EXERCISE MATERIALS

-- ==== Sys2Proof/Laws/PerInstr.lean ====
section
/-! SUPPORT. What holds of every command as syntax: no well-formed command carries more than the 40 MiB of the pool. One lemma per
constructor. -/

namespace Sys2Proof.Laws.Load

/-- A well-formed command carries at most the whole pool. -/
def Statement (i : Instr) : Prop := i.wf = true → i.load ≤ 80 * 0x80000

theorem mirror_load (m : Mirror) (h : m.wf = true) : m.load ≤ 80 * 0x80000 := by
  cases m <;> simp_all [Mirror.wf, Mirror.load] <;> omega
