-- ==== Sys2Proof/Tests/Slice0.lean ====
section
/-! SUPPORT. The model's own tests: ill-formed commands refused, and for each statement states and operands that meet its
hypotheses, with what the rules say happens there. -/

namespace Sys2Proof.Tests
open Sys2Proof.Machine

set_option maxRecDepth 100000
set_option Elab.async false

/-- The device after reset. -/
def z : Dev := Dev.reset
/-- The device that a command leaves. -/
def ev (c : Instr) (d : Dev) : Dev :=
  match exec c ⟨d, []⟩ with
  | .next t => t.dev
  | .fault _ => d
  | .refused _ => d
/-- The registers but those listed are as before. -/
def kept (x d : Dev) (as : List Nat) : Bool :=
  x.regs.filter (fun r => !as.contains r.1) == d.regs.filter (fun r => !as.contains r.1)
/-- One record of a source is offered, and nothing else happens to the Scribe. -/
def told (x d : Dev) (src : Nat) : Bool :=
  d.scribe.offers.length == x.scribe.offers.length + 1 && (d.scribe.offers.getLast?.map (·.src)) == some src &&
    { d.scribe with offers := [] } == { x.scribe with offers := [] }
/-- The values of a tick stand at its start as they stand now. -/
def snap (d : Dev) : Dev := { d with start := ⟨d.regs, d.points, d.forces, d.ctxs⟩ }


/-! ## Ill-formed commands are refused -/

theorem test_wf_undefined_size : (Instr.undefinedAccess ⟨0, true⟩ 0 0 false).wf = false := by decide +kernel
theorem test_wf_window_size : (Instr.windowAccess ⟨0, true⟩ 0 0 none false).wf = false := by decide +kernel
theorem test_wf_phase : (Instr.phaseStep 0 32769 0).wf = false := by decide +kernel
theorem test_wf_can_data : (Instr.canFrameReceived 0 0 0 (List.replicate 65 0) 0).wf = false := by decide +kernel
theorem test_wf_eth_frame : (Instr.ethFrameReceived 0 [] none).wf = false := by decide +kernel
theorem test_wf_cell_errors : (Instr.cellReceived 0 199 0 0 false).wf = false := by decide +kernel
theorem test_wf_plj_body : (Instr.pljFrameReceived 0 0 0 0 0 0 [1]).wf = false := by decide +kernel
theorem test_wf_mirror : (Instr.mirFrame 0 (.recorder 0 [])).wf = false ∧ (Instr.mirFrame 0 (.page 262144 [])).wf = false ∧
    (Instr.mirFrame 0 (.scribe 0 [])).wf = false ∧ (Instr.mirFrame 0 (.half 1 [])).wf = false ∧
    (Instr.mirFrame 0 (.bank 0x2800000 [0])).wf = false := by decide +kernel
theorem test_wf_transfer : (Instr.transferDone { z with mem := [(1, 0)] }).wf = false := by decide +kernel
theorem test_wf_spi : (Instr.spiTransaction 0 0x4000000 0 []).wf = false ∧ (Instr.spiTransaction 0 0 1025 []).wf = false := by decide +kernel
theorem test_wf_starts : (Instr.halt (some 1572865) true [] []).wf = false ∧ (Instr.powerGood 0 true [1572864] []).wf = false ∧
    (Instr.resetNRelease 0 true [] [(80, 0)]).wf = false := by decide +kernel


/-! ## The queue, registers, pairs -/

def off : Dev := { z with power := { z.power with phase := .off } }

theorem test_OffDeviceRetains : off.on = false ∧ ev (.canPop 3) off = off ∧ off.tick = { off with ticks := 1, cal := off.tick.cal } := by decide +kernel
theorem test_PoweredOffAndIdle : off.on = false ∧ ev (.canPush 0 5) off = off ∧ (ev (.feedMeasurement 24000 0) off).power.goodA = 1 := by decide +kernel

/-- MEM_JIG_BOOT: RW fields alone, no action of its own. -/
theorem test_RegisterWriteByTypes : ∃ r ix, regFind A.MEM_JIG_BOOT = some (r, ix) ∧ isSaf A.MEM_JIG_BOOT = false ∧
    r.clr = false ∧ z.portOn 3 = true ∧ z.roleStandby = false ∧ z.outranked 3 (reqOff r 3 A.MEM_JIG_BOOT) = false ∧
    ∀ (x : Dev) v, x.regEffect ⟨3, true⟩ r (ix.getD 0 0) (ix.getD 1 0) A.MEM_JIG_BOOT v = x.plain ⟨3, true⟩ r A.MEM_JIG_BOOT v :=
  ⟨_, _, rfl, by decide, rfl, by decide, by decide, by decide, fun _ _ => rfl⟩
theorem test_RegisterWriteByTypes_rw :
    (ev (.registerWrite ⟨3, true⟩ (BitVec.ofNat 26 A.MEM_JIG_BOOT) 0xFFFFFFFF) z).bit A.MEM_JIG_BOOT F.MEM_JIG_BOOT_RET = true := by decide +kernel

* * *

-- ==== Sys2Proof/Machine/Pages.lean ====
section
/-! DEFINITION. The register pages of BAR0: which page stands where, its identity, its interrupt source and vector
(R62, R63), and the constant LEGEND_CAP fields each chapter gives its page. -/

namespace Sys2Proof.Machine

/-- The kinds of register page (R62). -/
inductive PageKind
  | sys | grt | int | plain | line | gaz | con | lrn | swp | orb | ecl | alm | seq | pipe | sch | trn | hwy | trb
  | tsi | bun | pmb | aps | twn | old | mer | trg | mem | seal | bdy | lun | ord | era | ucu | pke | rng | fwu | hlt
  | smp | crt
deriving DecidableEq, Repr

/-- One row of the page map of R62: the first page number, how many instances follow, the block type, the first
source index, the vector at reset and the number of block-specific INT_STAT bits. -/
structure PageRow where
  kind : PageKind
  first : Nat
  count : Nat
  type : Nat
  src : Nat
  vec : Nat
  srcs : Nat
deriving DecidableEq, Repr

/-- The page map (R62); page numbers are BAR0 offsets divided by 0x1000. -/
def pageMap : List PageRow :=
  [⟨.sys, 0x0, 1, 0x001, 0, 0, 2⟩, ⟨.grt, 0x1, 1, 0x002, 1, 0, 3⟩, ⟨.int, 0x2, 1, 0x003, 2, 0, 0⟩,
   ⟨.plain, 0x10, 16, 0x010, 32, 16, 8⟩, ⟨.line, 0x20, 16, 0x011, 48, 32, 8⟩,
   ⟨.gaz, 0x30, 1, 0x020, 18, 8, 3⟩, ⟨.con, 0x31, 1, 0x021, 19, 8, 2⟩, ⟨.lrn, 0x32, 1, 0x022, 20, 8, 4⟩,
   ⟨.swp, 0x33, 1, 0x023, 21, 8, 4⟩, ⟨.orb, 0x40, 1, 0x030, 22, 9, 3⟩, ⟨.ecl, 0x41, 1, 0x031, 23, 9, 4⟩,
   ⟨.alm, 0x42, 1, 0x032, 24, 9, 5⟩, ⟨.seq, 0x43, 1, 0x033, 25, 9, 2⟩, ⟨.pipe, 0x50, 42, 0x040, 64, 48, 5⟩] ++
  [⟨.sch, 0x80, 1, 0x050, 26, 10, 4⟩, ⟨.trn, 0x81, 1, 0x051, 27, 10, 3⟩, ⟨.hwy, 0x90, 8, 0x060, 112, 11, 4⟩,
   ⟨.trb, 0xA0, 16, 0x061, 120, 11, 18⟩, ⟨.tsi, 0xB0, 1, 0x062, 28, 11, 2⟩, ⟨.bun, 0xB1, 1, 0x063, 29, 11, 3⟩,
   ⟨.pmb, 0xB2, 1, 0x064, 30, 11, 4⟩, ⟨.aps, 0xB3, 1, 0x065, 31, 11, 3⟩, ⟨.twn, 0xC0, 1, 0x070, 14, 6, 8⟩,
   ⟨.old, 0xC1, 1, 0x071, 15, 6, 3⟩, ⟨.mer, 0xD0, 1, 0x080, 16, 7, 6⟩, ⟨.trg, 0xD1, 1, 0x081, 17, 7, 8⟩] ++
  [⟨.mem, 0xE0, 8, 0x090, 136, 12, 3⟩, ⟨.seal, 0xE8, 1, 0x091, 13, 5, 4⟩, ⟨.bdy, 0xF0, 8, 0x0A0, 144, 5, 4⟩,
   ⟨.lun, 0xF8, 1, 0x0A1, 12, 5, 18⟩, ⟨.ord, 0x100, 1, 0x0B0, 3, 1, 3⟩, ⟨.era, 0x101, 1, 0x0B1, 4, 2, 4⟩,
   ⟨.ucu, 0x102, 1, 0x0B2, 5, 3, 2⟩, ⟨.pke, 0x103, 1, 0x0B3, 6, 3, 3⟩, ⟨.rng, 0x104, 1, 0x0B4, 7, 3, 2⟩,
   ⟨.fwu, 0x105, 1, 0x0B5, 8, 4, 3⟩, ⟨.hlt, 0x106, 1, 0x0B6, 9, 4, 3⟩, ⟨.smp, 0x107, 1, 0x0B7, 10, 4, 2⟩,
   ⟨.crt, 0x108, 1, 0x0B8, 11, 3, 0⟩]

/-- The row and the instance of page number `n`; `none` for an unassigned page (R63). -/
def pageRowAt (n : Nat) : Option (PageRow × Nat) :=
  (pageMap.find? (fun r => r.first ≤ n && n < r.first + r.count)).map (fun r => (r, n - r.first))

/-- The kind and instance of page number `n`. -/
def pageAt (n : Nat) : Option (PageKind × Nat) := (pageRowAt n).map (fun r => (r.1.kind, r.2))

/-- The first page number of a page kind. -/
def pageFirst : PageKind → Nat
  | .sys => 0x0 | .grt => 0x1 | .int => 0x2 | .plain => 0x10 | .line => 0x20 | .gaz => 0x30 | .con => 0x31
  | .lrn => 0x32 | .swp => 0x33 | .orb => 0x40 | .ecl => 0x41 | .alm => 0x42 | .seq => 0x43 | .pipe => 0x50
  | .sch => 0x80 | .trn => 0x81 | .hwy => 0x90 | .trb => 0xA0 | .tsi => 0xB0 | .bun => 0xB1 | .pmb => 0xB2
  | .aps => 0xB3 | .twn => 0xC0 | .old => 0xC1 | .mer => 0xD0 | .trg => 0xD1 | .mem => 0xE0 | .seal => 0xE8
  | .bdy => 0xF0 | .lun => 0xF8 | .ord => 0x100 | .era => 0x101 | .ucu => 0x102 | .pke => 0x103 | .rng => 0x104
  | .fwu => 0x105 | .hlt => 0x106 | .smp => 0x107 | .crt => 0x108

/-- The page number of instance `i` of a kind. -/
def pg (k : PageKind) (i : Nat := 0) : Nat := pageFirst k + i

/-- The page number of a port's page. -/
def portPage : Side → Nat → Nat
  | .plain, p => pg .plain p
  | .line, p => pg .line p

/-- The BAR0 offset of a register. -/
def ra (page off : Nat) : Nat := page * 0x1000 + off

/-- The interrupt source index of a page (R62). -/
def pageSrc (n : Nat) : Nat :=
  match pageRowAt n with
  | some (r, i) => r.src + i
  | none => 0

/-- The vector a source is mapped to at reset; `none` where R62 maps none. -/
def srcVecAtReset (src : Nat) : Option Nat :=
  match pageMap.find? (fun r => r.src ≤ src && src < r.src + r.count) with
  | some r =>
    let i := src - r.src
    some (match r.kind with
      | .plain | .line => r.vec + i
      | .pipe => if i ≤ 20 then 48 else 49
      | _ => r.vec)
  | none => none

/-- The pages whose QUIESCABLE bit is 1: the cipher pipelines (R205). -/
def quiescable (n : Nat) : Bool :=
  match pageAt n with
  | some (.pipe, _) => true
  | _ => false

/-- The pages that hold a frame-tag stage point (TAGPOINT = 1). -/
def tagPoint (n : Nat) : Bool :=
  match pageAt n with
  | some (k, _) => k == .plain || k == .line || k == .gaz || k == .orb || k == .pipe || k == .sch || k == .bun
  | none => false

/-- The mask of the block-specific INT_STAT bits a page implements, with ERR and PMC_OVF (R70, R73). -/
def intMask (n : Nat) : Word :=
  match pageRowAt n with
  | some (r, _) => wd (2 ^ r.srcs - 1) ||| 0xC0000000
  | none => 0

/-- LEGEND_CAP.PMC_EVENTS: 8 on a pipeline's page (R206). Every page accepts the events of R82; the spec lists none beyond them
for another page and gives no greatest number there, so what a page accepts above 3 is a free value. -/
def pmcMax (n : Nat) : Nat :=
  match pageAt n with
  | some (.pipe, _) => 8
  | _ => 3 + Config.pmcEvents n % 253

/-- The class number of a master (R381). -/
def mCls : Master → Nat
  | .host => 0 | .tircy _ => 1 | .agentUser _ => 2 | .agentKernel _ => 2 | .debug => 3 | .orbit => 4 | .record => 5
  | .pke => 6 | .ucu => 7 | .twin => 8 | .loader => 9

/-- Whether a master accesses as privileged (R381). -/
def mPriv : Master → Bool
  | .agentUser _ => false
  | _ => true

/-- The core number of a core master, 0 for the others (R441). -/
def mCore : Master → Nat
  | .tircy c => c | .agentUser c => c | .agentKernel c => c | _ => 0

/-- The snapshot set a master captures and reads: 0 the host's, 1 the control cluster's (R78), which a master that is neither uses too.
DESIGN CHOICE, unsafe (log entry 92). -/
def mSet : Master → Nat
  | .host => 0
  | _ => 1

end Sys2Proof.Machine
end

ACTIVITY
Your answer should be a single number: the count of lines in the records that contain "offers".

TASK RESULT
2